Crime novelist PD James, who penned more than 20 books, has died aged 94.
Her agent said she died “peacefully at her home in Oxford” on 27th November morning. The author’s books, many featuring sleuth Adam Dalgliesh, sold millions of books around the world, with various adaptations for television and film. Her best known novels include The Children of Men, The Murder Room and Pride and Prejudice spin-off Death Comes to Pemberley. She gained international recognition in 1980 after the publication of her eighth book, Innocent Blood. During the 1980s, many of James’s Dalgliesh novels were adapted for television.
The author was awarded the Crime Writers’ Association’s Diamond Dagger award in 1987 for lifetime achievement, and received the Medal of Honour for Literature in 2005 by National Arts Club. . Over a five-decade career as a published writer, James won countless honors for her thoughtful, probing mysteries featuring Dalgliesh, a Scotland Yard detective who was also a poet. She was named a Grandmaster by the Mystery Writers of America, earned the Diamond Dagger from the Crime Writers’ Association and received a life membership in the House of Lords in 1991, named Baroness James of Holland Park.

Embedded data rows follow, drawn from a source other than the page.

/-- What a page read leaves behind: the learned offset, RETRY_HI, the refresh mark and the block test (R158, R161, R174). A read that
RAIN decoded has needed entry 4 or above. -/
def noteDecode (s : State) (ch : FlashCh) (die : Fin 16) (idx : Nat) (o : DecodeOutcome) : State :=
  let test := fun (s : State) => queueTest s (.blockSet ch die idx) none
  let retry := fun (s : State) => { s with flash := { s.flash with ch := vecMod s.flash.ch ch fun f =>
    { f with retryHi := recent s dayMs f.retryHi ++ [s.clock.now] } } }
  match o with
  | .entry n many =>
    let ladder := match s.startup.settings with | some c => c.ladder | none => []
    let s := setBlock s ch die idx fun b =>
      { b with learned := if n.val = 0 then 0 else if n.val = 8 then b.learned else ladder.getD (n.val - 1) b.learned,
               refresh := b.refresh || decide (n.val ≥ 4) || many }
    let s := if n.val ≥ 4 then retry s else s
    if n.val = 8 then test s else s
  | .byRain => test (retry (setBlock s ch die idx fun b => { b with refresh := true }))
  | .failed => test (retry s)
  | .headerMismatch => logEvent s 0x0082 2 []

/-- A page read has ended: of class 2 where it is a demand fetch's. -/
def noteRead (s : State) (ch : FlashCh) (die : Fin 16) (idx : Nat) (demand : Bool) (o : DecodeOutcome) : State :=
  let s := match s.startup.settings with
    | some c => countReads s c ch die idx demand o
    | none => s
  noteDecode s ch die idx o

/-! ## Seals (R177, R178, R194, R207) -/

/-- Granules on the poison record whole, whatever lines of them had been cleared (R197, R198). -/
def poisonLost (s : State) (gs : List Nat) : State := gs.foldl (fun s g => poisonGranule s g .internal) s

/-- Manifest chunks of the module. -/
def allChunks (c : Settings) : List Nat := List.range (ceilDiv (manifestBytes c) 65536)

/-- Places manifest chunks or root parts; none where one finds no place (R193) (in part DESIGN CHOICE, notes/assumptions/21). -/
def programMeta (s : State) (c : Settings) (kind : PageKind) (idx : List Nat) : Option State :=
  idx.foldl (fun s i => s.bind fun s => (placeAny s c (readyChannels s) kind i (keyIdNow s) [[]] none).map fun r => chargeWear r.1 65536)
    (some s)

/-- The bytes of a manifest entry (Table 06-13) (in part DESIGN CHOICE, notes/assumptions/21). -/
def chunkBytes (c : Settings) (e : Entry) : List Byte :=
  let st := match e.state with | .zero => 0 | .present => 1 | .lost => 2
  let place := bandRow c e.band % 16 * 2 ^ 56 + e.band % 2 ^ 15 * 2 ^ 40 + e.row % 2 ^ 10 * 2 ^ 30 + e.ch.val * 2 ^ 25 + e.seq % 2 ^ 25
  leBytes 8 (if st = 1 then st * 2 ^ 62 + place else st * 2 ^ 62)

/-- The five root parts of a generation (Table 06-14) (in part DESIGN CHOICE, notes/assumptions/21). -/
def rootBytes (c : Settings) (g : Generation) : List Byte :=
  let none_ : Entry := { state := .zero, band := 0, row := 0, ch := 0, seq := 0 }
  (List.range 16384).flatMap (fun k => chunkBytes c ((kvGet g.chunkMap k).getD none_))
    ++ (List.range 131072).map (fun r => BitVec.ofNat 8 (kvGetD g.heat r 0))
    ++ leBytes 8 (g.watermark.getD (2 ^ 64 - 1)) ++ [BitVec.ofNat 8 (g.rebuildCh.elim 255 (·.val)), BitVec.ofNat 8 (g.staleCh.elim 255 (·.val))]
    ++ List.replicate 6 0
    ++ (List.range 16384).map (fun i => BitVec.ofNat 8 ((List.range 8).map fun j => if g.stale.contains (8 * i + j) then 2 ^ j else 0).sum)
    ++ List.replicate (65536 - 16400) 0

/-- What a generation will hold, but for its number and what its seal record adds: the entries that its chunks carry, the metadata that
has been flushed and what the root carries. -/
def draftOf (s : State) (kind : SealKind) : Generation :=
  { kind := kind, gen := openGen s, prevGen := newestSealed s, lostFlag := false, retained := false, powerCycle := s.clock.pcycle,
    opTime := s.clock.opTime, keyId := keyIdNow s, wear := s.persist.wear, lost := 0,
    gran128 := (s.startup.settings.map (·.region128)).getD false, copies := (false, false),
    entries := s.flash.manifest, chunkMap := s.flash.chunkMap, root := none, rootCrc := 0, heat := s.persist.heat,
    watermark := if s.shroud.mode = .rebuild then some s.shroud.watermark else none,
    rebuildCh := if s.shroud.mode = .rebuild then s.shroud.channel else none,
    staleCh := s.shroud.staleCh, stale := s.shroud.stale, metaImg := s.persist.metaFlushed }

/-- A generation that is asked for writes its chunks: those changed, or every one (R167 step 5, R178, R194). In a save it waits for the
programs issued in phase 4, whose copies it references (in part DESIGN CHOICE, notes/assumptions/21). -/
def startChunks (s : State) (c : Settings) (j : SealJob) : State :=
  if saving s && s.persist.inflight.any (fun f => !f.pages.isEmpty) then s
  else
    let s := if saving s then s.persist.inflight.foldl settleFlush s else s
    let ks := if j.every then allChunks c else s.flash.chunks
    match programMeta { s with flash := { s.flash with chunks := [] } } c .chunk ks with
    | some t => { t with flash := { t.flash with sealJob := some { j with stage := .chunks, chunks := ks, draft := some (draftOf s j.kind) } } }
    | none => { s with flash := { s.flash with sealJob := none } }

/-- Page groups of a kind of the generation being written that have not passed. -/
def metaWaits (s : State) (kind : PageKind) : Bool := s.flash.pages.any fun p => p.kind == kind && !p.passed

/-- With its chunks written, a generation writes its root (in part DESIGN CHOICE, notes/assumptions/21). -/
def startRoot (s : State) (c : Settings) (j : SealJob) : State :=
  if metaWaits s .chunk then s
  else match programMeta s c .root (List.range 5) with
    | some t =>
      let d := (j.draft.map fun g => { g with chunkMap := t.flash.chunkMap }).map fun g => { g with rootCrc := crc32 (rootBytes c g) }
      { t with flash := { t.flash with sealJob := some { j with stage := .root, draft := d } } }
    | none => dropJob s

/-- With its root written, a generation closes the open rows and asks for its seal record (R151, R177)
(in part DESIGN CHOICE, notes/assumptions/21). -/
def startRecord (s : State) (c : Settings) (j : SealJob) : State :=
  if metaWaits s .root then s
  else closeAllRows { s with flash := { s.flash with sealJob := some { j with stage := .record } } } c

/-- A generation being written goes on as far as it can; a SAVE seal is asked for by phase 6
(in part DESIGN CHOICE, notes/assumptions/21). -/
def advanceSeal (s : State) : State :=
  match s.startup.settings with
  | none => s
  | some c =>
    let go := fun (st : SealStage) (f : State → SealJob → State) (s : State) => match s.flash.sealJob with
      | some j => if j.stage = st then f s j else s
      | none => s
    go .root (fun s j => if j.kind = .save then s else startRecord s c j) (go .chunks (fun s j => startRoot s c j)
      (go .asked (fun s j => startChunks s c j) s))

/-- Every page group that the generation references has its row's parity (R177). -/
def rowsSafe (s : State) (g : Generation) : Bool :=
  s.flash.pages.all fun p => p.kind == .parity || !genNames { g with chunkMap := s.flash.chunkMap, gen := openGen s } p || rowDone s p.band p.row

/-- The seal record may be written: chunks, root and the parity of every referenced row have passed (R177)
(in part DESIGN CHOICE, notes/assumptions/21). -/
def sealReady (s : State) (j : SealJob) : Bool := j.stage == .record && j.draft.any (rowsSafe s)

/-- Root part 0 of the open generation. -/
def rootAt (s : State) : Option Entry := entryAt s 0 fun p => p.kind == .root && p.gen == openGen s

/-- The seal record completes the draft (Table 06-15). -/
def newGeneration (s : State) (kind : SealKind) (d : Generation) (copies : Bool × Bool) : Generation :=
  { d with
    kind := kind, gen := openGen s, prevGen := newestSealed s, lostFlag := s.save.lostFlag && kind == .save,
    retained := kind == .save && inputGood s, powerCycle := s.clock.pcycle, opTime := s.clock.opTime, keyId := keyIdNow s,
    wear := s.persist.wear, lost := if kind = .save then s.save.lost else 0, copies := copies, root := rootAt s,
    metaImg := if kind = .save then { d.metaImg with poison := (poisonLost { s with host := { s.host with poison := d.metaImg.poison } }
      s.save.lostList).host.poison } else d.metaImg }

/-- GEN of each region: the generation in which its oldest clean granule was sealed (Table 02-2). -/
def regionGens (s : State) : List (Nat × DWord) :=
  s.flash.pages.foldl (fun m p =>
    if livePage s p then
      let old := kvGetD m (regionOf p.index) p.gen
      kvSet m (regionOf p.index) (if p.gen.toNat < old.toNat then p.gen else old)
    else m) []

/-- A generation is sealed (R177): it becomes the newest, the interval of R178 begins again, the erase counts are written (R172), and
band moves whose old copies only older generations held can be erased. The record of a mirror that failed does not exist (in part
DESIGN CHOICE, notes/assumptions/21). -/
def sealNow (s : State) (kind : SealKind) (d : Generation) (copies : Bool × Bool) : State :=
  let g := newGeneration s kind d copies
  eraseReady { s with
    flash := { s.flash with gens := s.flash.gens ++ [g], gen := g.gen, flushed := 0, sealedAt := s.clock.now, sealJob := none,
                            blocks := s.flash.blocks.map fun b => { b with saved := b.erases } },
    persist := { s.persist with regionGen := regionGens s } }
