/-- Charge drawn from the pack, in µC: into q_dis; by whole mC into QRES of a restored live block, and into the AON accumulator
while that counts (R233, R245, R253) (in part DEDUCED, notes/assumptions/57). -/
def countDrawn (s : State) (uc : Nat) : State :=
  let whole := (s.pack.drawnMicro + uc) / 1000
  let live := s.power.sram && !s.pack.esbDefault
  let aon := s.pack.aonCounts || !s.power.sram
  carryCycles (setPack s fun p =>
    { p with qDis := p.qDis + uc, drawnMicro := (p.drawnMicro + uc) % 1000,
             qres := if live then p.qres + whole else p.qres, aonDrawn := if aon then p.aonDrawn + whole else p.aonDrawn })

/-- The pack carries a save, or the hold-up of one to come: its charge comes from the count of R188 (R233). -/
def packCarries (s : State) : Bool :=
  s.charger.holdEn && (saving s || !s.save.heldTrigs.isEmpty)
    && (if saving s && s.save.store != .input then s.save.store else planStore s.persist.plan) == .pack

/-- A current in mA that flows for some ms; of what the integral of a save counts, the reads add nothing (R233)
(in part DEDUCED, notes/assumptions/57). -/
def integrateFor (s : State) (milliamps : Int) (ms : Nat) : State :=
  let uc := milliamps.natAbs * ms
  if packCarries s then s
  else if milliamps > 0 then countDrawn s uc
  else setPack s fun p => { p with qChg := p.qChg + uc }

/-- One sample of the current, in mA over the sampling interval: 10 ms, or 1 s while hibernating (R232, R260). -/
def integrate (s : State) (milliamps : Int) : State := integrateFor s milliamps (if s.pack.hibernate then 1000 else 10)

/-- A charge reference (R244). -/
def setReference (s : State) (soc : Rat) (src : SocSource) : State :=
  setPack s fun p => { p with socRef := soc, socSrc := src, qChg := 0, qDis := 0 }

/-- Point `i` of the OCV table in µV at the present pack temperature (R247). -/
def ocvPoint (s : State) (p : PackSet) (i : Nat) : Int :=
  let e := p.ocv.getD i (0, 0)
  (e.1 : Int) * 1000 + e.2 * (packTemp s - 250) / 10

/-- soc at a voltage in µV on the first rising segment of the table that holds it. -/
def ocvSegments (s : State) (p : PackSet) (uv : Int) : List Nat → Option Rat
  | [] => none
  | i :: t =>
    let a := ocvPoint s p i
    let b := ocvPoint s p (i + 1)
    if a ≤ uv ∧ uv ≤ b ∧ a < b then some (((i : Rat) + ((uv - a : Int) : Rat) / ((b - a : Int) : Rat)) / 20)
    else ocvSegments s p uv t

/-- soc from the OCV table (R247); a free value where the table gives none (in part DESIGN CHOICE, notes/assumptions/37). -/
def ocvSoc (s : State) (p : PackSet) (millivolts : Nat) : Rat × State :=
  match ocvSegments s p ((millivolts : Int) * 1000) (List.range 20) with
  | some x => (x, s)
  | none => (Config.ocvOutside s.fresh, { s with fresh := s.fresh + 1 })

/-- A voltage reference: soc from the table, u_base and h (R244, R246). h restarts at every one, one whose reading could not meet its
conditions among them, of which R248 names soc_ref and u_base only (in part DESIGN CHOICE, notes/assumptions/102). -/
def voltageReference (s : State) (c : Settings) (millivolts uBase : Nat) (src : SocSource) : State :=
  let r := ocvSoc s c.pack millivolts
  blockChanged (setPack (setReference r.2 r.1 src) fun p => { p with uBase := uBase, refAt := s.clock.opTime, readingDue := false })

/-- The pack temperature lies from 10 °C to 45 °C (R247, R248, R250). -/
def restTemp (s : State) : Bool := decide (100 ≤ packTemp s ∧ packTemp s ≤ 450)

/-! ## Charger (R241–R243, R453) -/

/-- The power state lets the pack charge (R241). -/
def chargeState (s : State) (c : Settings) : Bool :=
  !s.power.minimal && (s.power.state == .run || s.power.state == .restore || (s.power.state == .standby && c.pack.stbyI != 0))

/-- Every condition of R241 and R453 but the terminated state; a reading that is owed is taken first (R248). -/
def mayCharge (s : State) : Bool :=
  match s.startup.settings with
  | none => false
  | some c =>
    chargeState s c && s.pack.cond == .qualified && !s.pack.outCharge && s.pack.tempSrc != .none && inputGood s
      && s.lb.state != .stuck && s.lb.chargerSet && !s.pack.readingDue

/-- HOLD_EN, a rest window or ship mode holds CHG_EN low (Table 09-10). -/
def chargeForced (s : State) : Bool := s.charger.holdEn || s.pack.restActive || s.pack.shipStep != 0

/-- soc is below 0.97 (R242, R243). -/
def socLow (s : State) : Bool :=
  match s.startup.settings with
  | none => false
  | some c => decide (stateOfCharge s c.pack < 97 / 100)

/-- What the charger does next. -/
def nextCharge (s : State) : ChgRun :=
  if chargeForced s then .forcedLow else if s.charger.terminated then .terminated
  else if mayCharge s then .charging else .held

/-- Sets CHG_EN by R241 and R242; a rise or a fall of it ends a quiet period (R247). -/
def updateCharger (s : State) : State :=
  let s := { s with charger := { s.charger with terminated := s.charger.terminated && !socLow s } }
  let r := nextCharge s
  let moved := (r == .charging) != (s.charger.run == .charging)
  let held := s.pack.outCharge && socLow s && r != .charging
  let k := { s.charger with run := r, taperSince := if r = .charging then s.charger.taperSince else none,
                            heldSince := if held then some (s.charger.heldSince.getD s.clock.now) else none }
  let s := { s with charger := k }
  if moved then setPack s fun p => { p with calmSince := s.clock.now, lastRestRef := none } else s

/-- The charger terminates: soc is 1.00 and CHG_EN goes low (R242). -/
def terminateCharge (s : State) : State :=
  if s.charger.run = .charging then
    let s := setReference s 1 .termination
    updateCharger { s with charger := { s.charger with terminated := true } }
  else s

/-- The charging current stays below the termination current for 60 s (R242). -/
def taperCheck (s : State) : State :=
  match s.startup.settings with
  | none => s
  | some c =>
    let low := s.charger.run == .charging && decide (-s.pack.current < (c.pack.termI : Int))
    let d := dwell s low s.charger.taperSince 60000
    let s := { s with charger := { s.charger with taperSince := d.1 } }
    if d.2 then terminateCharge s else s

/-! ## Rest window (R250) -/

/-- The window ends with a result: 1 success, otherwise 0 and its cause (2 save trigger, 3 temperature, 4 the pack, 5 time)
(in part DESIGN CHOICE, notes/assumptions/15). -/
def endWindow (s : State) (success cause : Nat) : State :=
  if s.pack.restActive then
    updateCharger (raise (setPack s fun p => { p with restActive := false }) 0x0609 [success, cause])
  else s

/-! ## Pack conditions (R235, R236, Table 09-2) -/

/-- A failure condition is present now. -/
def activeFault (s : State) : Bool :=
  s.pack.badVoltSince.isSome || s.charger.fault || s.pack.shuntBad || match s.startup.settings with
    | some c => decide (s.pack.impedance > c.pack.rLimit)
    | none => false

/-- QV_E_CTL.PACK_COND from what holds. -/
def condNow (p : Pack) : PackCond :=
  if !p.present then .absent
  else match p.failure with
    | some .absent => if p.outWindow then .window else .notYet
    | some f => f
    | none => if p.outWindow then .window else if p.cond = .qualified then .qualified else .notYet

/-- The conditions are evaluated anew; a pack that stops being qualified ends a rest window and lowers the ceiling (R46, R250). -/
def settlePack (s : State) : State :=
  let was := s.pack.cond
  let good := s.pack.present && !activeFault s
  let s := setPack s fun p =>
    { p with goodSince := if good then some (p.goodSince.getD s.clock.now) else none, cond := condNow p }
  let s := if was = .qualified ∧ s.pack.cond ≠ .qualified then ceilingEvent (endWindow s 0 4) else s
  updateCharger s

/-- A failure condition is met: latched, PACK_FAILED sent, and the persistence sub-state evaluated (R56, R235, R236). -/
def failPack (s : State) (f : PackCond) : State :=
  if s.pack.failure.isNone ∨ s.pack.failure = some .absent then
    evalPsub (settlePack (raise (setPack s fun p => { p with failure := some f, inService := false }) 0x0601 []))
  else settlePack s

/-- Voltage below 10.0 V or above 17.2 V for 10 ms while present. -/
def voltageCheck (s : State) : State :=
  let bad := s.pack.present && (decide (s.pack.voltage < 10000) || decide (s.pack.voltage > 17200))
  let d := dwell s bad s.pack.badVoltSince 10
  let s := setPack s fun p => { p with badVoltSince := d.1 }
  if d.2 then failPack s .voltage else settlePack s

/-- The discharge window, left and entered over 100 ms (Table 09-2). -/
def dischargeWindow (s : State) (t : Int) : State :=
  let cross := if s.pack.outWindow then decide (-70 < t ∧ t < 570) else decide (t < -100 ∨ 600 < t)
  let d := dwell s cross s.pack.windowSince 100
  setPack s fun p => { p with windowSince := if d.2 then none else d.1, outWindow := if d.2 then !p.outWindow else p.outWindow }

/-- The charge window, likewise (R241). -/
def chargeWindow (s : State) (t : Int) : State :=
  let cross := if s.pack.outCharge then decide (80 ≤ t ∧ t ≤ 420) else decide (t < 50 ∨ 450 < t)
  let d := dwell s cross s.pack.chargeSince 100
  setPack s fun p => { p with chargeSince := if d.2 then none else d.1, outCharge := if d.2 then !p.outCharge else p.outCharge }

/-! ## Identity (R257, R258, R454) -/

/-- NEFC_X100 of the defaults (R253). -/
def defaultCycles (s : State) : Nat :=
  match s.startup.settings with
  | some c => 100 * c.pack.cycleLife
  | none => s.pack.nefc

/-- PACK_CHANGED (R257). -/
def packChanged (s : State) (old new : List Byte) : State :=
  let s := setPack s fun p =>
    { p with serial := new, readingDue := true, readingFrom := s.clock.now, nefc := defaultCycles s, qres := 0, esbDefault := true, changed := true }
  ceilingEvent (raise (blockChanged s) 0x0604 (serialWords old ++ serialWords new))

/-- No serial has been accepted since VDD_AON came up. -/
def noSerial (s : State) : Bool := s.pack.serial == List.replicate 16 0

/-- A serial is accepted: ID_UNKNOWN clears, and a read that clears it is an insertion (R257, R258)
(in part DEDUCED, notes/assumptions/57). -/
def acceptSerial (s : State) (serial : List Byte) : State :=
  let again := s.pack.idUnknown
  let s := setPack { s with lb := { s.lb with idFailures := 0 } } fun p =>
    { p with idTried := true, idUnknown := false, idUnreadSent := false, readingDue := p.readingDue || again,
             readingFrom := if again then s.clock.now else p.readingFrom }
  let s := if again then blockChanged s else s
  if serial = s.pack.serial then s
  else if noSerial s then blockChanged (setPack s fun p => { p with serial := serial })
  else packChanged s s.pack.serial serial

/-- The identity cannot be read, or the local bus is stuck (R258); `stat` is the local bus status. -/
def identityLost (s : State) (stat : Nat) : State :=
  let s := if s.pack.idUnknown then s else blockChanged (setPack s fun p => { p with idUnknown := true })
  let s := setPack s fun p => { p with idTried := true }
  if s.pack.idUnreadSent then s else raise (setPack s fun p => { p with idUnreadSent := true }) 0x0605 [stat]

/-- One pair of identity reads (R454): two reads of the same 16 bytes are accepted; three pairs in a row that are not make the
identity unreadable. -/
def identityPair (s : State) (first second : Option (List Byte)) : State :=
  if s.lb.state ≠ .inService ∨ s.pack.present = false then s
  else match first, second with
    | some a, some b =>
      if a = b ∧ a.length = 16 then settlePack (acceptSerial s a) else failedPair s
    | _, _ => failedPair { s with lb := { s.lb with nack := satAdd 8 s.lb.nack 1, lastAddr := idAddress s } }
where
  /-- Address of the identity EEPROM. -/
  idAddress (s : State) : BitVec 7 :=
    match s.startup.settings with
    | some c => c.pack.idAddr
    | none => 0x51
  /-- A pair differs or fails. -/
  failedPair (s : State) : State :=
    let s := setPack { s with lb := { s.lb with idFailures := s.lb.idFailures + 1 } } fun p => { p with idTried := true }
    if s.lb.idFailures ≥ 3 then
      settlePack (identityLost { s with lb := { s.lb with idFailures := 0 } } (regLbStat s).toNat)
    else settlePack s

/-! ## Capacitor bank (R237–R240) -/

/-- The bank may be charged (R238). -/
def bankMayCharge (s : State) : Bool :=
  (match s.startup.settings with
   | some c => c.bank.isSome
   | none => false)
    && !s.power.minimal && (s.power.state == .run || s.power.state == .restore || s.power.state == .standby)
    && s.pack.shipStep == 0 && !s.bank.testing && s.bank.run != .absent && (s.bank.run != .failed || s.bank.passed)

/-- Sets CB_EN (R238); a charge that starts below 22.0 V is noted (R239). -/
def updateBank (s : State) : State :=
  let on := bankMayCharge s
  let rises := on && !s.bank.cbEn
  setBank s fun b => { b with cbEn := on, startedLow := b.startedLow || (rises && decide (b.voltage < 22000)),
                              lowSince := if on then b.lowSince else none }

/-- The bank is classed as failed (R240). -/
def failBank (s : State) : State :=
  let s := updateBank (setBank s fun b => { b with run := .failed, passed := false, testing := false, cbTest := false, cbEn := false })
  ceilingEvent (raise s 0x0602 [])

/-- A rise of less than 1.0 V within 5 s of charging below 30.0 V (R240): the five seconds in progress, and whether they fail. -/
def slowCharge (s : State) : Option (Nat × Nat) × Bool :=
  if !s.bank.cbEn || decide (s.bank.voltage ≥ 30000) then (none, false)
  else match s.bank.lowSince with
    | none => (some (s.clock.now, s.bank.voltage), false)
    | some (t, v) =>
      if 5000 + t ≤ s.clock.now then (some (s.clock.now, s.bank.voltage), decide (s.bank.voltage < 1000 + v)) else (some (t, v), false)

/-- A failed bank that has passed a test is failed no longer once its energy meets e_bp (R240)
(in part DEDUCED, notes/assumptions/58). -/
def bankReturns (s : State) : State :=
  if s.bank.run = .failed ∧ s.bank.passed then
    let t := bankQualify (setBank s fun b => { b with run := .charging })
    if t.bank.run = .qualified then evalPsub (setBank t fun b => { b with passed := false }) else s
  else s

/-- A loss of the bank's qualification lowers the ceiling (R46). -/
def bankLoss (s : State) : State :=
  if s.bank.run = .qualified then
    let t := bankQualify s
    if t.bank.run = .qualified then s else ceilingEvent t
  else s

/-! ## Estimator state block (R252–R256, Table 09-5) -/

/-- Whether a reserved byte or FLAGS bit of a block is set. -/
def blockReserved (b : List Byte) : Bool := decide (field b 6 2 ≥ 32) || (slice b 62 190).any fun x => x != 0

/-- The first failing check of Table 09-5 from order 2 on. -/
def blockCheck (s : State) (c : Settings) (b : List Byte) : Option QmpStatus :=
  if b.length = 0 then some .lenZero
  else if b.length ≠ 256 then some .lenBad
  else if saveStart s then some .energyBusy
  else if (crc32 (b.take 252)).toNat ≠ field b 252 4 then some .crcBad
  else if field b 0 4 ≠ 0x51564542 ∨ field b 4 2 ≠ 2 then some .versionBad
  else if field b 28 4 ≥ cycleCharge c.pack ∨ field b 24 4 > 0xFFFFFF ∨ blockReserved b then some .range
  else if s.pack.present = false then some .packAbsent
  else if s.pack.idUnknown then some .packIdUnknown
  else if slice b 8 16 ≠ s.pack.serial then some .serialMismatch
  else none

/-- The count that a commit takes: the block's, or the last save record's where that one is larger (R256). -/
def restoredCount (s : State) (b : List Byte) : Nat × Nat :=
  let own := (field b 24 4, field b 28 4)
  match s.pack.lastRecord with
  | some (serial, n, q, isDefault) =>
    let newPack := field b 6 2 % 2 = 1
    if !newPack && serial == slice b 8 16 && !isDefault && (decide (own.1 < n) || (own.1 == n && decide (own.2 < q))) then (n, q) else own
  | none => own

Phyllis Dorothy James was born in Oxford in 1920. At 16, she left school and went to work as a civil servant in the tax office. She married Ernest Connor White in 1941. James didn’t publish her first novel, “Cover Her Face,” until 1962 – when she was 42 – but she always knew she wanted to be a writer. Aside from the mysteries, her best-known work is probably “The Children of Men,” which was made into a highly praised Alfonso Cuaron film in 2006. It is set in a near future in which a disease has rendered women infertile and humanity is slowly dying off, erupting in chaos in the process.
James is survived by two daughters and several grandchildren and great-grandchildren.